Technical Implementation
The process for training and evaluating the models is described below.
Datasets
The following datasets were used for training and evaluation:
- AACR Project GENIE and GENIE BPC datasets: GENIE has collected genomic data and basic clinical data, such as cancer type, patient age at sequencing, and demographics, from well over 100,000 tumor specimens. The BPC project involves annotation of EHRs to extract exposure variables and outcomes. This includes outcome annotation of each imaging report and one medical oncologist note per month using the PRISSMM data model.
- MIMIC-IV dataset: The Medical Information Mart for Intensive Care (MIMIC) dataset consists of deidentified structured and unstructured EHR data for patients who have been hospitalized in the intensive care unit at Beth Israel Deaconess Medical Center. The current version of the dataset, MIMIC-IV, includes unstructured radiology reports and discharge summaries for this cohort [19, 20]. The MIMIC data are available on request to credentialed researchers on PhysioNet [21]
Model Training
Teacher models:
- DFCI-imaging-teacher: A BERT-base-uncased [22] model was fine-tuned to predict annotations of any cancer, progression, response, and metastases to specific organs (brain, bone, liver, adrenal gland, lung, lymph nodes, and peritoneum) from imaging reports.

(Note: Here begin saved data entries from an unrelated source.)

/-- The first event of a supplied legal word is its ACCEPT (R69). -/
theorem State.Supplied.step_accept {s : State} {w : Word64} {input more : List Byte} {i : Instr}
    (h : s.Supplied w input more) (hd : decodeCmd w = .ok i) :
    step s = .next { s.takeWord with block := s.takeWord.block.acceptLegal (handlersOf i) i } := by
  obtain ⟨ws, hq⟩ := List.head?_eq_some_iff.1 h.port
  rw [stepAcceptsOfferedCommand s w ws i h.idle h.quiet hq hd, exec_eq, commandEvent_idle _ _ (by exact h.idle)]
  simp [State.takeWord, hq]

/-- The events of a legal word (R78). -/
theorem eventCount_legal {w : Word64} {i : Instr} (input : List Byte) (hd : decodeCmd w = .ok i) :
    eventCount w input = i.len + (tx i input).out.length + 3 := by
  simp only [eventCount, txWord, hd]
  omega

/-- Settles O49: after ACCEPT the command is served until its last event, and a block in RUN has CMPL = 0. -/
theorem commandIsBusyUntilItsLastEvent : Obligations.CommandIsBusyUntilItsLastEvent := by
  intro s w input more i k h hd hpos hk
  obtain ⟨n, rfl⟩ := Nat.exists_eq_add_one_of_ne_zero hpos.ne'
  rw [eventCount_legal input hd] at hk
  have hsup := h.supplies hd
  obtain ⟨t, _, _, hrun, p⟩ := (State.Served.of_accept hsup).after hsup (n := n) (by omega)
  obtain ⟨-, hcmpl⟩ := p.inv.busy_code p.run
  exact ⟨t, (core_run_succ n (h.step_accept hd)).trans hrun, p.run, hcmpl⟩

end Sys2Proof.Machine
end

section
/-! O51, O52, O17, O18, O21. The Byte Escaper: which bytes it escapes and how, where its output holds an escape byte, and
the unescape machine that inverts it. -/

namespace Sys2Proof.Machine

/-! ## The escape of one byte -/

theorem isReserved_iff (x : Byte) : isReserved x = true ↔ x = 0x01 ∨ x = 0x02 ∨ x = 0x03 := by
  simp [isReserved, Config.sof, Config.eof, Config.esc, or_assoc]

theorem escByte_of_reserved {x : Byte} (h : isReserved x = true) : escByte x = [0x03, x + 0x03] := by
  rw [escByte, if_pos h]

theorem escByte_of_not_reserved {x : Byte} (h : ¬isReserved x = true) : escByte x = [x] :=
  if_neg h

/-- A byte is escaped to a pair exactly when it is reserved (R81). -/
theorem escByte_length_eq (x : Byte) : (escByte x).length = 1 + if isReserved x = true then 1 else 0 := by
  split
  next h => rw [escByte_of_reserved h, List.length_cons, List.length_singleton]
  next h => rw [escByte_of_not_reserved h, List.length_singleton]

/-- The second byte of an escape pair lies in `0x04..0x06` (R81). -/
theorem reserved_add_offset_range {x : Byte} (h : isReserved x = true) :
    4 ≤ (x + 0x03).toNat ∧ (x + 0x03).toNat ≤ 6 := by
  obtain rfl | rfl | rfl := (isReserved_iff x).1 h <;> decide

/-- The second byte of an escape pair is no reserved byte (R83). -/
theorem reserved_add_offset_not_reserved {x : Byte} (h : isReserved x = true) : ¬isReserved (x + 0x03) = true := by
  obtain rfl | rfl | rfl := (isReserved_iff x).1 h <;> decide

/-- Settles O17. -/
theorem byteEscapeTable : Obligations.ByteEscapeTable := by
  intro x
  refine ⟨isReserved_iff x, ?_, rfl, rfl, rfl⟩
  by_cases h : isReserved x = true
  · rw [escByte_of_reserved h, if_pos ((isReserved_iff x).1 h)]
  · rw [escByte_of_not_reserved h, if_neg (mt (isReserved_iff x).2 h)]

/-! ## The escape of a sequence -/

/-- `escape` adds one byte for each reserved byte (R83). -/
theorem escape_length (s : List Byte) : (escape s).length = s.length + s.countP isReserved := by
  induction s with
  | nil => rfl
  | cons x xs ih =>
    rw [escape, List.length_append, ih, List.length_cons, List.countP_cons]
    have hx := escByte_length_eq x
    omega

/-- The escape byte is the one reserved byte that an escape holds (R83). -/
theorem eq_esc_of_mem_escByte {x y : Byte} (hy : y ∈ escByte x) (hr : isReserved y = true) : y = 0x03 := by
  by_cases h : isReserved x = true
  · rw [escByte_of_reserved h, List.mem_pair] at hy
    exact hy.resolve_right fun e => reserved_add_offset_not_reserved h (e ▸ hr)
  · rw [escByte_of_not_reserved h, List.mem_singleton] at hy
    exact absurd (hy ▸ hr) h

theorem eq_esc_of_mem_escape {s : List Byte} {y : Byte} (hy : y ∈ escape s) (hr : isReserved y = true) : y = 0x03 := by
  induction s with
  | nil => cases hy
  | cons x xs ih => exact (List.mem_append.1 hy).elim (eq_esc_of_mem_escByte · hr) ih

/-- An escape byte in `escByte x` is the first byte of the pair of a reserved `x` (R81). -/
theorem escByte_getElem?_esc {x : Byte} {k : Nat} (hk : (escByte x)[k]? = some 0x03) : isReserved x = true ∧ k = 0 := by
  by_cases h : isReserved x = true
  · refine ⟨h, ?_⟩
    rw [escByte_of_reserved h] at hk
    match k, hk with
    | 0, _ => rfl
    | 1, hk =>
      have he : x + 0x03 = 0x03 := by simpa using hk
      exact absurd (show isReserved (x + 0x03) = true by rw [he]; rfl) (reserved_add_offset_not_reserved h)
  · rw [escByte_of_not_reserved h, List.getElem?_singleton] at hk
    split at hk
    · cases hk
      exact absurd rfl h
    · cases hk

/-- An escape byte in `escape s` stands where the escape of a reserved byte of `s` begins (R83). -/
theorem escape_getElem?_esc {s : List Byte} {k : Nat} (hk : (escape s)[k]? = some 0x03) :
    ∃ before x after, s = before ++ x :: after ∧ isReserved x = true ∧ k = (escape before).length := by
  induction s generalizing k with
  | nil => cases hk
  | cons y ys ih =>
    rw [escape] at hk
    by_cases hlt : k < (escByte y).length
    · rw [List.getElem?_append_left hlt] at hk
      obtain ⟨hr, h0⟩ := escByte_getElem?_esc hk
      exact ⟨[], y, ys, rfl, hr, h0⟩
    · rw [List.getElem?_append_right (Nat.le_of_not_lt hlt)] at hk
      obtain ⟨before, x, after, rfl, hr, hpos⟩ := ih hk
      refine ⟨y :: before, x, after, rfl, hr, ?_⟩
      rw [escape, List.length_append]
      omega

/-- The byte after the start of a reserved byte's escape is that byte plus the offset (R81). -/
theorem escape_getElem?_after_esc (before after : List Byte) {x : Byte} (h : isReserved x = true) :
    (escape (before ++ x :: after))[(escape before).length + 1]? = some (x + 0x03) := by
  rw [escape_append, escape, escByte_of_reserved h, List.getElem?_append_right (Nat.le_add_right _ _)]
  simp

/-- Settles O51: the two bounds follow from the exact length, and a reserved byte of the output is an escape byte. -/
theorem escapeProperties : Obligations.EscapeProperties := by
  intro s
  refine ⟨⟨escape_length s, ?_, escape_length_le s⟩, ⟨fun h => ?_, fun h => ?_⟩, fun k hk => ?_, escape_append s⟩
  · rw [escape_length]
    exact Nat.le_add_right _ _
  · exact absurd (eq_esc_of_mem_escape h rfl) (by decide)
  · exact absurd (eq_esc_of_mem_escape h rfl) (by decide)
  · obtain ⟨before, x, after, rfl, hr, rfl⟩ := escape_getElem?_esc hk
    obtain ⟨hlow, hhigh⟩ := reserved_add_offset_range hr
    exact ⟨before, x, after, x + 0x03, rfl, hr, rfl, escape_getElem?_after_esc before after hr, rfl, hlow, hhigh⟩

/-! ## Unescaping -/

/-- Each byte's escape returns the unescape machine to NORMAL, so the escapes of a sequence fold one after the other. -/
theorem unescFold_escape (s : List Byte) : unescFold .normal false (escape s) = (.normal, false, s) := by
  induction s with
  | nil => rfl
  | cons x xs ih => rw [escape, unescFold_append, unescFold_escByte, ih, List.singleton_append]

/-- Settles O52. -/
theorem unescapeInvertsEscape : Obligations.UnescapeInvertsEscape := by
  intro s
  have hrun : unescapeRun (escape s) = (s, true) := by
    rw [unescapeRun, unescFold_escape]
    rfl
  exact ⟨hrun, unescape_eq_ok.2 hrun⟩

/-- The bytes that may follow an escape byte, as the model compares them, are `0x04..0x06` (R84). -/
theorem escCont_iff (x : Byte) : Config.escContLow ≤ x ∧ x ≤ Config.escContHigh ↔ 4 ≤ x.toNat ∧ x.toNat ≤ 6 :=
  Iff.rfl

/-- Settles O18. -/
theorem unescapeStepTable : Obligations.UnescapeStepTable := by
  intro st x
  refine ⟨rfl, rfl, fun hx => ?_, fun hx => ?_, fun hx => ?_, fun b => rfl⟩
  · exact if_neg hx
  · exact if_pos ((escCont_iff x).2 hx)
  · exact if_neg (mt (escCont_iff x).1 hx)

/-- The end check as a code: MALFORMED_PAYLOAD is 2 and OK is 0 (R85, R110). -/
theorem unescVerdict_value (b : Block) :
    (unescVerdict b).value = if b.escErr = true ∨ b.uState = .escaped then 2 else 0 := by
  unfold unescVerdict unescOk
  cases b.escErr <;> cases b.uState <;> rfl

/-- Settles O21. -/
theorem unescapeCompletesWithVerdict : Obligations.UnescapeCompletesWithVerdict := by
  intro s len r
  rw [exec_complete r, ← unescVerdict_value]
  rfl

end Sys2Proof.Machine
end

section
/-! O53, O54, O22. The Checksum Unit: adding a byte at a time is summing, and which changes of a sequence its sum shows. -/

namespace Sys2Proof.Machine

theorem addByte_toNat (acc : Word16) (x : Byte) : (addByte acc x).toNat = (acc.toNat + x.toNat) % 65536 := by
  have hx : x.toNat < 65536 := Nat.lt_trans x.isLt (by decide)
  rw [addByte, BitVec.toNat_add, BitVec.toNat_setWidth, Nat.mod_eq_of_lt hx]

/-- Settles O22. -/
theorem checksumAddWraps : Obligations.ChecksumAddWraps := by
  intro b x
  exact ⟨addByte_toNat b.acc x, rfl⟩

/-- Adding a sequence's bytes one by one adds its sum, whatever ACC held before (R93). -/
theorem foldl_addByte (acc : Word16) (s : List Byte) : s.foldl addByte acc = acc + csumValue s := by
  induction s generalizing acc with
  | nil => exact (BitVec.add_zero acc).symm
  | cons x xs ih => rw [List.foldl_cons, ih, addByte_add_csumValue]

/-- Settles O53: R90's clear makes the value before the first byte zero. -/
theorem incrementalChecksumAgrees : Obligations.IncrementalChecksumAgrees := by
  intro s
  rw [foldl_addByte]
  exact BitVec.zero_add _

theorem csumValue_perm {s t : List Byte} (h : s.Perm t) : csumValue s = csumValue t := by
  rw [csumValue, csumValue, (h.map BitVec.toNat).sum_eq]

theorem csumValue_replicate_zero (n : Nat) : csumValue (List.replicate n 0) = 0 := by
  simp [csumValue]

/-- A byte is less than 2^16, so two different bytes stay different in ACC's width (R94). -/
theorem setWidth_byte_inj {x y : Byte} : x.setWidth 16 = y.setWidth 16 ↔ x = y := by
  refine ⟨fun h => ?_, congrArg _⟩
  have hw := congrArg (BitVec.setWidth 8) h
  simpa using hw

- DFCI-medonc-teacher: A Clinical-Longformer [23] model was fine-tuned to predict annotations of any cancer, progression, and response from medical oncologist notes.
Student Models:
- DFCI-imaging-student: A BERT-base-uncased model was fine-tuned to predict labels generated by DFCI-imaging-teacher on MIMIC radiology reports.
- DFCI-medonc-student: A Clinical-Longformer model was fine-tuned to predict labels generated by DFCI-medonc-teacher on MIMIC discharge summaries.
Model Evaluation
Model evaluation was carried out on held-out test sets from the DFCI and MSK GENIE BPC datasets. The following metrics were evaluated:
- Area under the receiver operating characteristic curve (AUROC)
- Area under the precision recall curve (AUPRC)
- Best F1 score.
Installation and Requirements
The src/
folder Includes example code for running inference with the models.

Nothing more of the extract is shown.